I first met Joannie in June of 1992 while attending the Summer Session at Gallaudet University. I was heading for the Library with my girlfriend, Marianne Schneider, when Marianne started waving her arms and screaming. Marianne drove her electric scooter over to this tall woman who was also waving her arms and screaming. After they were done hugging each other, Marianne introduced me to her role model, Joan Emerick. Marianne and I were Social Work majors. Joannie had gotten her Bachelor of Arts in Social Work at Gally, gone on to get her MSW, and became a school social worker in upstate New York. In Washington, DC, for a conference, Joannie had come to the campus to visit her former professors and to see her protege Marianne.

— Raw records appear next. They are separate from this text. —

-- ==== Sys2Proof/Tests/Slice0.lean ====
section
/-! SUPPORT. The model's own tests: ill-formed instructions, decoding of the spec's words, one step on small states, and for
every statement with hypotheses a state and operands that meet them together. -/

open Sys2Proof Sys2Proof.Machine

namespace Sys2Proof.Tests

set_option maxRecDepth 20000

/-! ### States -/

/-- An image of one unit on core 0, with a gang of cores 0 and 1, group 0 of both and group 63 of core 0 alone. -/
def image : Image :=
  { addr := 0, len := 0, maps := [(0, 0, 0)], nvc := 1, berths := [(0, [0], 0)], gangs := [⟨[(0, 0), (1, 63)]⟩]
    groups := [⟨0, 1, [0, 1]⟩, ⟨63, 1, [0]⟩], table := [], data := [], regs := [], code := [], codeBase := 0, paths := [], relocs := [], symbols := []
    specs := [], extents := [], moors := [], useLayers := [], usePod := false, intact := true, bexvar := 0 }

/-- The launch of that image at queue entry 0. -/
def launch : Launch :=
  { entry := 0, handle := 1, graph := 0, layers := [0], nvc := 1, start := 0, done := 0, canc := false, cores := [0], taken := 0
    stopPending := false, stopped := [], ord := 0, finished := [] }

/-- Partition 0 as `x` says. -/
def part (f : Part → Part) (s : State) : State := modPart s 0 f

/-- Core 0 runs a pass of that launch on die layer 0, and its first slot is being issued. -/
def busy : State := part (fun x => { x with launches := [launch] })
  { State.reset.withFetchWord 32 0x80002106 with cur := ⟨0, 0, 0, 1, [], []⟩, images := [⟨1, 0, image⟩] }

/-- The same, core 0 changed. -/
def core0 (f : Core → Core) : State := modCore busy 0 f

/-- The same, slot position `n` being issued. -/
def slot (n : Nat) (s : State) : State := { s with cur := { s.cur with slot := n } }

/-- Scalar register `n` of core 0 holds `x`. -/
def holds (n : Nat) (x : Word) (s : State) : State := modCore s 0 (fun c => landCore c (.sreg n x))

/-- System register `i` of core 0 holds `x`. -/
def sysHolds (i : Nat) (x : Word) (s : State) : State := modCore s 0 (fun c => sysSet c i x)

/-- A guard that is false: s0, not negated, holds 0. -/
def shut : Md := some ⟨true, false, 0, 0⟩

/-! ### Witnesses: scalar statements -/

theorem wit_ScalarRegisterResults :
    (∀ i ∈ [Instr.add 31 40 0 none, .sub 0 32 31 none, .mul 31 0 0 none, .mulh 31 0 0 none, .mulhn 31 0 0 none, .minS 31 0 0 none,
      .minn 31 0 0 none, .maxS 31 0 0 none, .maxn 31 0 0 none, .slt 31 0 0 none, .sltn 31 0 0 none, .seq 31 0 0 none,
      .andS 31 0 0 none, .orS 31 0 0 none, .xorS 31 0 0 none, .andn 31 0 0 none, .shl 31 0 0 none, .shr 31 0 0 none,
      .sar 31 0 0 none, .add 32 0 0 shut], operandFaults busy i = []) ∧
    (∀ k ∈ [0, 1], landingClash busy 0 (landCyc busy k (if k = 0 then 1 else 3)) (.sreg 31 0) = false) ∧
    guardMd busy shut = false := by decide

theorem wit_DivisionResults :
    (∀ i ∈ [Instr.div 31 40 0 none, .divn 0 0 0 none, .rem 31 0 0 none, .remn 31 0 0 none], operandFaults busy i = []) ∧
    landingClash busy 0 (landCyc busy 2 34) (.sreg 31 0) = false ∧
    0 ≤ (sVal (holds 0 0x7FFFFFFFFFFFFFFF busy) 0).toInt ∧ (sVal (holds 0 0x8000000000000000 busy) 0).toInt ≤ 0 := by decide

theorem wit_SelectAndCountResults :
    (∀ i ∈ [Instr.sel 31 40 0 none, .sel 32 0 0 none, .clz 31 0 none, .ctz 31 0 none, .popc 31 0 none], operandFaults busy i = []) ∧
    landingClash busy 0 (landCyc busy 0 1) (.sreg 31 0) = false ∧ sVal (holds 31 1 busy) 31 ≠ 0 ∧
    (fieldsOf 0x86C00000).cls = 0 ∧ (fieldsOf 0x86C00000).opc = 0x1B := by decide

theorem wit_ScalarImmediateResults :
    (∀ i ∈ [Instr.addi 31 0 (.k0 64), .andi 31 0 (.k0 127), .ori 31 0 (.k0 0), .xori 31 0 (.k0 0), .shli 31 0 (.k0 63), .shri 31 0 (.k0 0),
      .sari 31 0 (.k0 0), .slti 31 0 (.k0 0), .sltni 31 0 (.k0 0), .li false 31 (.k0 0), .li true 31 (.k2 0),
      .agen 3 31 0 0 none, .lcset 3 0 (.k0 0)], operandFaults busy i = []) ∧
    landingClash busy 0 (landCyc busy 0 1) (.sreg 31 0) = false ∧ landingClash busy 0 (landCyc busy 0 1) (.lcr 3 0) = false := by
  decide

theorem wit_BranchOutcomes :
    isControl busy.cur.g = false ∧ busy.cur.off + 4 * busy.cur.n ≤ 0xFFFC ∧
    (∀ i ∈ [Instr.br (.k1 0xFFFC), .brc false 0 (.k0 0), .brc true 0 (.k1 0xFFFC), .call 31 (.k0 0), .call 32 (.k0 0), .ret 1,
      .repeatLoop 3 0 (.k0 63), .repeatLoop 0 0 (.k0 64)], operandFaults (holds 1 0xFFFC busy) i = []) ∧
    (sVal (holds 1 0xFFFC busy) 1).toNat < 2 ^ 16 ∧ (sVal (holds 1 0xFFFC busy) 1).toNat % 4 = 0 ∧
    ((lcReg (coreOf busy 0) 3).toNat : Int) + 1 < max 1 (min (2 ^ 32 - 1) ((sVal busy 0).toInt + (Imm.k0 63).toInt)) ∧
    (decide (sVal busy 0 ≠ 0) != false) = false ∧ (decide (sVal busy 0 ≠ 0) != true) = true := by decide

/-- The last byte and the last word of the slice (R227, R228). -/
theorem wit_ScalarMemory :
    ([((0 : BitVec 2), (0x1FFFFF : Word)), (3, 0x1FFFF8)].all (fun q => decide (
      let s := holds 1 q.2 busy
      let x : Nat := q.2.toNat
      let n : Nat := 2 ^ q.1.toNat
      operandFaults s (.lds q.1 31 1 (.k0 0)) = [] ∧ operandFaults s (.sts q.1 31 1 (.k0 0)) = [] ∧ x + n ≤ 2 ^ 21 ∧ x % n = 0 ∧
      readPortFaults s 0 (linesOf ((List.range n).map (x + ·))) (cnow s 0) false = [] ∧
      loadFaults s 0 ((List.range n).map (x + ·)) = [] ∧
      writePortFaults s 0 ((List.range n).map (x + ·)) (cnow s 0) = [] ∧ budgetFaults s ((List.range n).map (x + ·)) = [] ∧
      landingClash s 0 (landCyc s 3 4) (.sreg 31 0) = false))) = true ∧ isControl busy.cur.g = false := by decide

The three of us drove to a nearby pizza restaurant, where we had dinner and talked. Mari and I were still learning the theory of Social Work, so Joannie filled us in on the realities: scarce resources, frustrations over bureaucracy, supervisors who didn't understand the needs of her deaf clients, all the issues our professors never told us in class. But Joannie loved being a social worker, and she loved her clients and was proud of the job she did. It was no wonder Mari chose her as a role model.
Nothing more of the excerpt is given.